- Aim of the task:
Produce the records below again, word for word, but stop after the line that contains "def reasonCode : Reason → Nat".

===

-- ==== Sys2Proof/Machine/Frames.lean ====
section
/-! DEFINITION. Floor Link frames (12.1): the codes of Table 12.2, the payloads of Tables 12.3 and 12.4 written and
read, the CRC-16 of a frame, and the LC's judgement of a received frame (R5, R180). -/

namespace Sys2Proof.Machine

/-! ### Codes (Table 12.2) -/

def bandCode : Band → Nat
  | .cold => 1 | .ambient => 2 | .hot => 3

def bandOf : Nat → Option Band
  | 1 => some .cold | 2 => some .ambient | 3 => some .hot | _ => none

def levelCode : Level → Nat
  | .operator => 1 | .quality => 2

def levelOf : Nat → Option Level
  | 1 => some .operator | 2 => some .quality | _ => none

def reasonCode : Reason → Nat
  | .host => 1 | .yield => 2 | .contact => 3 | .sites => 4 | .count => 5 | .timeout => 6

def reasonOf : Nat → Option Reason
  | 1 => some .host | 2 => some .yield | 3 => some .contact | 4 => some .sites | 5 => some .count
  | 6 => some .timeout | _ => none

def stationStateCode : StationState → Nat
  | .offline => 0 | .listening => 1 | .joining => 2 | .active => 3 | .parked => 4 | .isolated => 5 | .faulted => 6

def stationStateOf : Nat → Option StationState
  | 0 => some .offline | 1 => some .listening | 2 => some .joining | 3 => some .active | 4 => some .parked
  | 5 => some .isolated | 6 => some .faulted | _ => none

def scopeCode : HoldTarget → Nat
  | .lot _ => 1 | .device _ => 2 | .program _ _ => 3 | .kit _ => 4 | .station _ => 5

/-- The 4 bytes of a hold target (12.1). -/
def targetBytes : HoldTarget → List Byte
  | .lot id => beBytes 4 id
  | .device t => [0, 0] ++ beBytes 2 t
  | .program p r => beBytes 2 p ++ [byte r, 0]
  | .kit k => [0, 0, 0, byte k]
  | .station s => [0, 0, 0, byte s]

/-- A hold target read from a scope code and 4 bytes; the bytes a scope leaves zero are not read (log 17). -/
def targetOf (scope : Nat) (t0 t1 t2 t3 : Byte) : Option HoldTarget :=
  match scope with
  | 1 => some (.lot (beNat [t0, t1, t2, t3]))
  | 2 => some (.device (beNat [t2, t3]))
  | 3 => some (.program (beNat [t0, t1]) t2.toNat)
  | 4 => some (.kit t3.toNat)
  | 5 => some (.station t3.toNat)
  | _ => none

/-- Image blocks and block counts in one byte: 256 as 0 (Table 12.2). A count of 0, for which it gives no byte, is the
same byte (log 32). -/
def blocksByte (n : Nat) : Byte := byte n

def blocksOf (b : Byte) : Nat := if b = 0 then 256 else b.toNat

/-! ### Step records, step states and replica records -/

/-- A step record of a POST, 12 bytes (12.1). -/
def specBytes (s : StepSpec) : List Byte :=
  beBytes 2 s.program ++ [byte s.revision, blocksByte s.blocks] ++ beBytes 4 s.checksum.toNat
    ++ [byte (bandCode s.band), byte s.family] ++ beBytes 2 s.passBins.toNat

/-- One step record read from its 12 bytes; none when its band code names nothing (R180). -/
def specOf (p0 p1 r bl c0 c1 c2 c3 bd f m0 m1 : Byte) : Option StepSpec :=
  (bandOf bd.toNat).map fun band =>
    { program := beNat [p0, p1], revision := r.toNat, blocks := blocksOf bl,
      checksum := BitVec.ofNat 32 (beNat [c0, c1, c2, c3]), band := band, family := f.toNat,
      passBins := BitVec.ofNat 16 (beNat [m0, m1]) }

/-- `n` step records read from exactly 12 n bytes. -/
def specsOf : Nat → List Byte → Option (List StepSpec)
  | 0, [] => some []
  | n + 1, p0 :: p1 :: r :: bl :: c0 :: c1 :: c2 :: c3 :: bd :: f :: m0 :: m1 :: rest =>
    match specOf p0 p1 r bl c0 c1 c2 c3 bd f m0 m1, specsOf n rest with
    | some s, some ss => some (s :: ss)
    | _, _ => none
  | _, _ => none

/-- A step state of a plan entry, 13 bytes: state, station, kit used, entered, pass, fail, lost, insertions, an absent
one 0 (Table 12.4). -/
def stepStateBytes : StepState → List Byte
  | .pending => [1, 0, 0] ++ beBytes 2 0 ++ beBytes 2 0 ++ beBytes 2 0 ++ beBytes 2 0 ++ beBytes 2 0
  | .waiting e => [2, 0, 0] ++ beBytes 2 e ++ beBytes 2 0 ++ beBytes 2 0 ++ beBytes 2 0 ++ beBytes 2 0
  | .claimed s e => [3, byte s, 0] ++ beBytes 2 e ++ beBytes 2 0 ++ beBytes 2 0 ++ beBytes 2 0 ++ beBytes 2 0
  | .running s k e => [4, byte s, byte k] ++ beBytes 2 e ++ beBytes 2 0 ++ beBytes 2 0 ++ beBytes 2 0 ++ beBytes 2 0
  | .tallied s k e p f l i =>
    [5, byte s, byte k] ++ beBytes 2 e ++ beBytes 2 p ++ beBytes 2 f ++ beBytes 2 l ++ beBytes 2 i

/-- A step state read from its 13 bytes; none when its state code names nothing (R180). -/
def stepStateOf (st s k e0 e1 p0 p1 f0 f1 l0 l1 i0 i1 : Byte) : Option StepState :=
  match st.toNat with
  | 1 => some .pending
  | 2 => some (.waiting (beNat [e0, e1]))
  | 3 => some (.claimed s.toNat (beNat [e0, e1]))
  | 4 => some (.running s.toNat k.toNat (beNat [e0, e1]))
  | 5 => some (.tallied s.toNat k.toNat (beNat [e0, e1]) (beNat [p0, p1]) (beNat [f0, f1]) (beNat [l0, l1])
      (beNat [i0, i1]))
  | _ => none

/-- `n` step states read from exactly 13 n bytes. -/
def stepStatesOf : Nat → List Byte → Option (List StepState)
  | 0, [] => some []
  | n + 1, st :: s :: k :: e0 :: e1 :: p0 :: p1 :: f0 :: f1 :: l0 :: l1 :: i0 :: i1 :: rest =>
    match stepStateOf st s k e0 e1 p0 p1 f0 f1 l0 l1 i0 i1, stepStatesOf n rest with
    | some x, some xs => some (x :: xs)
    | _, _ => none
  | _, _ => none

/-- Lot IDs, 4 bytes each. -/
def idsOf : Nat → List Byte → Option (List Nat)
  | 0, [] => some []
  | n + 1, a :: b :: c :: d :: rest => (idsOf n rest).map fun ids => beNat [a, b, c, d] :: ids
  | _, _ => none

===

- Solution for this problem:
-- ==== Sys2Proof/Machine/Frames.lean ====
section
/-! DEFINITION. Floor Link frames (12.1): the codes of Table 12.2, the payloads of Tables 12.3 and 12.4 written and
read, the CRC-16 of a frame, and the LC's judgement of a received frame (R5, R180). -/

namespace Sys2Proof.Machine

/-! ### Codes (Table 12.2) -/

def bandCode : Band → Nat
  | .cold => 1 | .ambient => 2 | .hot => 3

def bandOf : Nat → Option Band
  | 1 => some .cold | 2 => some .ambient | 3 => some .hot | _ => none

def levelCode : Level → Nat
  | .operator => 1 | .quality => 2

def levelOf : Nat → Option Level
  | 1 => some .operator | 2 => some .quality | _ => none

def reasonCode : Reason → Nat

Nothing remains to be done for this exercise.